TSE:BTE
This summary was created by AI, based on 19 opinions in the last 12 months.
Baytex Energy Corp (BTE-T) has undergone significant changes recently, including divesting from its U.S. assets, leading to a cash position of approximately $900 million that is expected to bolster share buybacks. Experts highlight the company's exposure to profitable Canadian oil plays and the potential for volatility tied to oil prices amid geopolitical tensions. While the general sentiment is cautiously optimistic regarding its operational efficiencies and management's commitment to reduce debt, some analysts express concern over the stock's recent performance and valuation. Comparisons have been made to other energy stocks, suggesting mixed opinions on the best investment strategies in the sector. Overall, the outlook reflects a company making strides in financial stability but still facing challenges in sentiment and market conditions.
Has been in the hurricane in Eagle Ford, have a huge debt, and with the recent increase in oil, there has been about a 10% pop in the share price. Buy, Sell, Hold or Short? At this point in time, he would not go into this. They have a fairly big debt position. They don’t manage their Eagle Ford operations, but own them with Marathon which is doing all of the operations. Any time oil ramps up, their leverage is going to help them out, but it also goes the other way as well.
There is a lot of misinformation on oil investment. People think oil fields continue to pump oil regardless. This is a diminishing resource, so if you don’t spend the money up front for exploration and well development, production declines. Inventories in the US are declining, and the money hasn’t been spent upfront. Often, it’s 1 or 2 years of money spent to develop the necessary resources, and it actually returns as production. We may be facing a situation where we are more short of oil than we think.
They made an acquisition at the top of the oil market. Any company that makes a bad acquisition at the wrong price, will be carrying the consequence of that. They incurred a lot of debt. The management focus isn’t on getting the productivity out of the fields that they purchased, it is rather how do they unwind the mess they created. If looking for torque and you can stomach the fact that they have debt, this is a name that will get you the torque. If there is a continued down price in oil, this company is going to struggle. There are probably better names to own.

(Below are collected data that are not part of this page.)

-- ==== Sys2Proof/Machine/Registers.lean ====
section
/-! DEFINITION. Accesses to the register file (chapters 04 and 05): the two holding latches of a window, reads with their
side effects, writes, the memory window, BAR_0 and BAR_2. -/
namespace Sys2Proof.Machine

/-! ## The memory window (R63, R90, R102, R113) -/

/-- Where a memory-window access goes: MW_STATUS and, where it is performed, the physical address. Memory that is
unavailable comes first (log 64). -/
def memTarget (s : State) (c : CtxId) (addr : Word) (write : Bool) : BitVec 3 × Option Nat :=
  let off := addr.toNat / 4 * 4
  if !memAvail s then (1, none)
  else if supervisor c && addr.getLsbD 0 then
    if write then (4, none) else if deviceReadable off 4 then (0, some (deviceBase s + off)) else (2, none)
  else if inPart s c off 4 then (0, some (partBase s c + off)) else (2, none)

/-- AUTOINC of MEM_WIN_ADDR (R106). -/
def Window.stepAddr (x : Window) : Window := if x.mwAddr.getLsbD 1 then { x with mwAddr := x.mwAddr + 4 } else x

/-- A read of MEM_WIN_DATA with its side effects. -/
def readMemWin (w : WinId) (c : CtxId) (s : State) : Word × State :=
  let (st, at_) := memTarget s c s.win[w].mwAddr false
  let (v, st, s) : Word × BitVec 3 × State := match at_ with
    | none => (0, st, s)
    | some a =>
      let s' := access 135 false c a 4 s
      if badRange s a 4 then (0, 3, logUeIn a 4 s') else (BitVec.ofNat 32 (le (s.read a 4)), 0, s')
  (v, s.modWin w fun x => { x.stepAddr with mwStatus := st })

/-- The live bits of MEM_WIN_DATA, without side effect. -/
def peekMemWin (s : State) (w : WinId) (c : CtxId) : Word :=
  match (memTarget s c s.win[w].mwAddr false).2 with
  | none => 0
  | some a => if badRange s a 4 then 0 else BitVec.ofNat 32 (le (s.read a 4))

/-- Bytes of a partition are written by the host: the write enters queue_135 (R179, R218) and is snooped (R293). -/
def hostWrite (c : CtxId) (a : Nat) (d : List Byte) (s : State) : State :=
  access 135 true c a d.length (snoop a d.length (s.write a d))

/-- A write of MEM_WIN_DATA. -/
def writeMemWin (w : WinId) (c : CtxId) (v : Word) (s : State) : State :=
  let (st, at_) := memTarget s c s.win[w].mwAddr true
  let s := match at_ with
    | some a => hostWrite c a (wordBytes v) s
    | none => s
  s.modWin w fun x => { x.stepAddr with mwStatus := st }

/-! ## Reads -/

/-- CMD_STATUS pops the oldest completion (R109). -/
def popCompletion (w : WinId) (s : State) : State :=
  s.modWin w fun x => match x.done with
    | d :: rest => { x with done := rest, result0 := d.q0, result1 := d.q1 }
    | [] => x

/-- CMD_STATUS as a read that pops nothing shows it (R86). -/
def liveStatus (x : Window) : Word := put x.occupancy 17 5 ||| put x.done.length 22 5

/-- The doorbell entry that was read goes (Tables 05-35 and 05-36). -/
def takeDoorbell (c : CtxId) (s : State) : State :=
  if supervisor c then { s with port := { s.port with doorQueue := s.port.doorQueue.drop 1 } }
  else s.modCtx c fun x => { x with doorIn := 0 }

/-- A read of FAULT_LOG_DATA: word 0 takes the snapshot, and the cursor advances (R122, R106). -/
def stepFaultRead (w : WinId) (s : State) : State :=
  let e := cursorEntry s.win[w]
  let snap : Option (BitVec 6 × Vector Word 4) :=
    if cursorWord s.win[w] = 0 then
      some (BitVec.ofNat 6 e, match s.faults.entries[e]? with | some y => y.words | none => Vector.replicate 4 0)
    else s.win[w].snapshot
  s.modWin w fun x => { x with snapshot := snap, cursor := x.cursor + 1 }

He is concerned about this company. The balance sheet as of March 31 had $1.8 billion of debt against $1.9 billion of equity. Have some financial derivatives on their books, but they are minuscule. Because of their debt, when the market gets hurt and the value goes down, they have to write down the assets. They’ve taken impairments in the past on assets when the price of oil has been beaten up. Be careful.
There is absolutely no reason to own this right now. They’ve too much debt, and lack the ability to meaningfully pay it down. This was a result of their entry into the Eagle Ford. When comparing what they look like in terms of growth rate relative to valuation, in Canada the average intermediate oil company is expected to grow next year by about 15%, with an average multiple of 5.2X EV to future cash flow. This company is expected to grow by 1% and is trading at 5.7X.
Sold his position about a month ago. He likes what they are doing. Very good operators. If you are very bullish on crude, this is a really, really torquey name. They have both financial and operating leverage. Very good assets in Canada and Texas. The issue is the debt. It is too levered, and they have to fix it. This needs crude to be $10 higher for them to be positive cash flow.
Energy stocks in general are pretty bombed out. Nobody can drill oil profitably and recycle back enough money to support future growth at $55 oil. Doesn’t think you can look at this one as a stock, you have to look at it as an option. Anything under $60 and this company doesn’t survive. It has debt turned out to 2021. It has some assets that it is not an operator of, that they bought about 5 years ago. The longer oil trades below $60, the deeper this company’s troubles are.
(A Top Pick March 28/17. Up 5%.) 6.625% bonds maturing 2022. A safer way to play the recovery, because the bond was under distress, but are backed by the Eagle Ford assets in Texas, one of the best fracing natural gas plays. Last quarter they came out with really good production numbers, as well as lower costs per well.
He would avoid this. They will really shine in a higher commodity price, because they will be able to generate cash flow above and beyond their interest payment, to deploy into the ground and grow. Trading at a premium multiple, 6.6X versus the average of 6.2 of the intermediates in Canada.